About this task:
Here are the records. Write out exactly the lines between the one holding "s.holds := rfl" and the one holding "(s.withPending rest).brakeDemand = s.brakeDemand", inclusive.

[Stored data]
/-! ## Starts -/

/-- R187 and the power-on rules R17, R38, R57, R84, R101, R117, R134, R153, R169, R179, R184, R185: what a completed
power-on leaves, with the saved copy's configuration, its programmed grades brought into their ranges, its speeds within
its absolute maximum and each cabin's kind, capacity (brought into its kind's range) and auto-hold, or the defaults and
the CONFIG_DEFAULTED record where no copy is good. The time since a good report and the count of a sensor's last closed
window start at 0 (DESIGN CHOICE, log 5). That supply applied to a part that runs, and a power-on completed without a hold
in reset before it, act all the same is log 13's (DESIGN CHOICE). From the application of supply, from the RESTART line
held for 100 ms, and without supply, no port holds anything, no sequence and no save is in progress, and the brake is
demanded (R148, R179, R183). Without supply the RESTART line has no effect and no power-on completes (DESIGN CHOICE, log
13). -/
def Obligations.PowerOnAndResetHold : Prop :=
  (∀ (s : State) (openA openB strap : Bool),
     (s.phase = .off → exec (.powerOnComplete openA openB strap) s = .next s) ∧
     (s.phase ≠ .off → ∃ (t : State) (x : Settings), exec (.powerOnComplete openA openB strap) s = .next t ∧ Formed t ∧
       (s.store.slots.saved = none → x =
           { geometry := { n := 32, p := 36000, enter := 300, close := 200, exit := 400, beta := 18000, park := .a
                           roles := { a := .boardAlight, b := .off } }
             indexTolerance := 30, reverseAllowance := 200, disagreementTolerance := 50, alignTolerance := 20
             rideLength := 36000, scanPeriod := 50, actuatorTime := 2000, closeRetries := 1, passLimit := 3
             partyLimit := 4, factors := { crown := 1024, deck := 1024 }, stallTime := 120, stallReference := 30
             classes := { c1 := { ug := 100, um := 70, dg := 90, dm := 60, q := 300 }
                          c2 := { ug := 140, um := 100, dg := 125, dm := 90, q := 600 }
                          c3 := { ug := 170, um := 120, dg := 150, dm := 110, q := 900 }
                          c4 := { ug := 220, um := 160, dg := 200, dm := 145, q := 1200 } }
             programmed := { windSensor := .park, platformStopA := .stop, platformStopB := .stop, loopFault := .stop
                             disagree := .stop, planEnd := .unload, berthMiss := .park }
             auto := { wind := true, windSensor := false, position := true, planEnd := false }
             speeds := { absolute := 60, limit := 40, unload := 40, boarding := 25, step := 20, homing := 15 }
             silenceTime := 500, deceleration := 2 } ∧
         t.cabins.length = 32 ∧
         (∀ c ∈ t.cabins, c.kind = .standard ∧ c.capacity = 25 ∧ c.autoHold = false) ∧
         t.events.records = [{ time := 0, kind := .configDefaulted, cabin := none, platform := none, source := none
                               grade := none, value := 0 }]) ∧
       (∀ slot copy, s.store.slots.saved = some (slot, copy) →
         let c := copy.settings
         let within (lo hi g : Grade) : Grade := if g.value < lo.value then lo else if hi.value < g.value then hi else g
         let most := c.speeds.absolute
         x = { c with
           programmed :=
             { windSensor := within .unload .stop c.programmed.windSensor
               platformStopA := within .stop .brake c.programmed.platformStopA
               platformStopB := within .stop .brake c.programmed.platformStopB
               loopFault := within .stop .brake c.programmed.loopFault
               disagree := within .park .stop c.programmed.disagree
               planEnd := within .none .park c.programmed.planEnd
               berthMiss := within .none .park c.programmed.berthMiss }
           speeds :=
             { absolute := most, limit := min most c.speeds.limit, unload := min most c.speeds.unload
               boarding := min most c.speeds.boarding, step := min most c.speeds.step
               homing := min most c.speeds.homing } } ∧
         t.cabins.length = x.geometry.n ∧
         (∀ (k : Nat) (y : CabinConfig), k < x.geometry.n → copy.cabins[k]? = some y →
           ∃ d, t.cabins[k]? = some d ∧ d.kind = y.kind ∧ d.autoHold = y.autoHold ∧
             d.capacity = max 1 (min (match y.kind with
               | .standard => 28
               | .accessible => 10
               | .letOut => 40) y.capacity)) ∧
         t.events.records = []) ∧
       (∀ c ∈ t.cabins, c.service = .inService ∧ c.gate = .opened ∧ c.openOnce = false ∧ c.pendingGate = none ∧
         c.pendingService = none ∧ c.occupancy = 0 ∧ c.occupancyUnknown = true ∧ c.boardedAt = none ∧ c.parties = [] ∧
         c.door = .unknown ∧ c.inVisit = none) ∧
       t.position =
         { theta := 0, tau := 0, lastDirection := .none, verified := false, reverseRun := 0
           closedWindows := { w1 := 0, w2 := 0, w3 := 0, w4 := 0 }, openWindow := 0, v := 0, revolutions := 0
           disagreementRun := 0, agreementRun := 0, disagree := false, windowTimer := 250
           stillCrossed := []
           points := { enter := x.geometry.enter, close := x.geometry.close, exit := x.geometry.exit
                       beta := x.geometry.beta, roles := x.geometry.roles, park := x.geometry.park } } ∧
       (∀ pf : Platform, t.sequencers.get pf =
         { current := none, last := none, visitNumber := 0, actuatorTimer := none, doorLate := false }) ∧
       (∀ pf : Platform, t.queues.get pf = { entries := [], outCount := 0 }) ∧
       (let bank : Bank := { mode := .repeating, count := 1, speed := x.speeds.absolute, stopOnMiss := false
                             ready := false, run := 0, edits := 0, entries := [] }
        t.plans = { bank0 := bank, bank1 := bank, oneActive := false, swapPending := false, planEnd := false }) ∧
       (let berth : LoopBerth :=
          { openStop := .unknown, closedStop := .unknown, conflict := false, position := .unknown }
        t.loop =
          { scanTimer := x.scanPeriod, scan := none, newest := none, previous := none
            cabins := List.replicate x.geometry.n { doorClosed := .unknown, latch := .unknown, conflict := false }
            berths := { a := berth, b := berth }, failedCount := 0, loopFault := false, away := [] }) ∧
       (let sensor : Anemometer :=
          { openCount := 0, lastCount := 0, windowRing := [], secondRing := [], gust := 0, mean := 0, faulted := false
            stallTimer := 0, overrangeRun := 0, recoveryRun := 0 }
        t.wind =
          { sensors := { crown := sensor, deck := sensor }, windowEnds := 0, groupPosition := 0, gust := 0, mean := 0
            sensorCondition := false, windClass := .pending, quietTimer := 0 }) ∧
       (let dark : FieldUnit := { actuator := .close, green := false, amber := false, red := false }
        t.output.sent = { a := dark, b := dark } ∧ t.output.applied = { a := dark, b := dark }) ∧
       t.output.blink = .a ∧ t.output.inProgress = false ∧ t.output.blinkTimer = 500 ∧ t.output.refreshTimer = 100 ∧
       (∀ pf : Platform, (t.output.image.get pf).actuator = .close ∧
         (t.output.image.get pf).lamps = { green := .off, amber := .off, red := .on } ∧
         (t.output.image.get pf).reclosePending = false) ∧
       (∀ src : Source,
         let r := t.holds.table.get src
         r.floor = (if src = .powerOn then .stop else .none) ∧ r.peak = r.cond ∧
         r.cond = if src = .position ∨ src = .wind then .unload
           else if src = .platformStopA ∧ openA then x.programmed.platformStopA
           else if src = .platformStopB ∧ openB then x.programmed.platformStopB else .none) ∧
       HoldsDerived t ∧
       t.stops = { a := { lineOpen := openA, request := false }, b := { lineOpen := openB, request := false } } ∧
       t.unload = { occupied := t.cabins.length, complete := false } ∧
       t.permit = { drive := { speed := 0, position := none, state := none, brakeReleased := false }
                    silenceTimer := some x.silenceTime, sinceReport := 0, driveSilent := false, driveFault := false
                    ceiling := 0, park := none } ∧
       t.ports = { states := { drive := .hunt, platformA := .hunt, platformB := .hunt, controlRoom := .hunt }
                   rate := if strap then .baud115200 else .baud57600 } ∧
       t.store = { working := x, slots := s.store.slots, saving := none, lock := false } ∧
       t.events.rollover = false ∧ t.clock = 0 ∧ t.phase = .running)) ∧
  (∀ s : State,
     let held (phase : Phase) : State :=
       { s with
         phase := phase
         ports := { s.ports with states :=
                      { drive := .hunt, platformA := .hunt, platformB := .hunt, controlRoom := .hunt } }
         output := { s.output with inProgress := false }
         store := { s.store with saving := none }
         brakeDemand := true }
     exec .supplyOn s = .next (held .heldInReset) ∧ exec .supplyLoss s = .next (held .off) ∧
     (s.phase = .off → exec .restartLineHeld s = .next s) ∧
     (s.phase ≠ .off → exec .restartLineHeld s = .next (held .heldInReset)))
--
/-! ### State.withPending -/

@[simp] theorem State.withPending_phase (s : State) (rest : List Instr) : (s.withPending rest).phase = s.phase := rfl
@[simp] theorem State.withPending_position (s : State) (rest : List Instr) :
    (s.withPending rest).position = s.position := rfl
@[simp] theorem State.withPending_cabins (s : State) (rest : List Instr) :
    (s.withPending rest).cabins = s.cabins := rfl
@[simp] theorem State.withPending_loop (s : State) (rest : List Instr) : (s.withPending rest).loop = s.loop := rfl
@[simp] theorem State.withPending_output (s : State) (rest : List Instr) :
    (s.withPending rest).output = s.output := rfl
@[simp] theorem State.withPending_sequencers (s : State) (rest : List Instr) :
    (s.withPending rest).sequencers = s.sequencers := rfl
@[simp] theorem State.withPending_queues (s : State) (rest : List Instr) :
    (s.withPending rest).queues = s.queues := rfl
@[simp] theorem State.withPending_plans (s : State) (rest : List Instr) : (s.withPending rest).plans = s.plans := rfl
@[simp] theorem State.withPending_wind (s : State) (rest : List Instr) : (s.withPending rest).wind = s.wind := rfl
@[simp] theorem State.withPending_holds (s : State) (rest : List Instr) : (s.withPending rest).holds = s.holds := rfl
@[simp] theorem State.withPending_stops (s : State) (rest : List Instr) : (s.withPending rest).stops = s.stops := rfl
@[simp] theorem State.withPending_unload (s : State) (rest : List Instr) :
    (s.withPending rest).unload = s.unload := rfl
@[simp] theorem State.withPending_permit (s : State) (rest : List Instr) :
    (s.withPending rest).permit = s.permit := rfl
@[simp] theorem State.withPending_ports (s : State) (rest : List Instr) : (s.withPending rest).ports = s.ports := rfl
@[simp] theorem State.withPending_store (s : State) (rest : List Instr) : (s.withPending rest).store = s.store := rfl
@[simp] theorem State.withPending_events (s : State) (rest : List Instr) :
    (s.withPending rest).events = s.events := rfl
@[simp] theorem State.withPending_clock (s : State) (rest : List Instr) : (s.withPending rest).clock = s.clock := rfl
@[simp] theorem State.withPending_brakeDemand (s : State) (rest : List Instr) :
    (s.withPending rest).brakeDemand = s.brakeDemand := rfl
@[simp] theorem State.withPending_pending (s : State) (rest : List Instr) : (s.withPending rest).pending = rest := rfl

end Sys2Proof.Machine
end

Task output:
@[simp] theorem State.withPending_holds (s : State) (rest : List Instr) : (s.withPending rest).holds = s.holds := rfl
@[simp] theorem State.withPending_stops (s : State) (rest : List Instr) : (s.withPending rest).stops = s.stops := rfl
@[simp] theorem State.withPending_unload (s : State) (rest : List Instr) :
    (s.withPending rest).unload = s.unload := rfl
@[simp] theorem State.withPending_permit (s : State) (rest : List Instr) :
    (s.withPending rest).permit = s.permit := rfl
@[simp] theorem State.withPending_ports (s : State) (rest : List Instr) : (s.withPending rest).ports = s.ports := rfl
@[simp] theorem State.withPending_store (s : State) (rest : List Instr) : (s.withPending rest).store = s.store := rfl
@[simp] theorem State.withPending_events (s : State) (rest : List Instr) :
    (s.withPending rest).events = s.events := rfl
@[simp] theorem State.withPending_clock (s : State) (rest : List Instr) : (s.withPending rest).clock = s.clock := rfl
@[simp] theorem State.withPending_brakeDemand (s : State) (rest : List Instr) :
    (s.withPending rest).brakeDemand = s.brakeDemand := rfl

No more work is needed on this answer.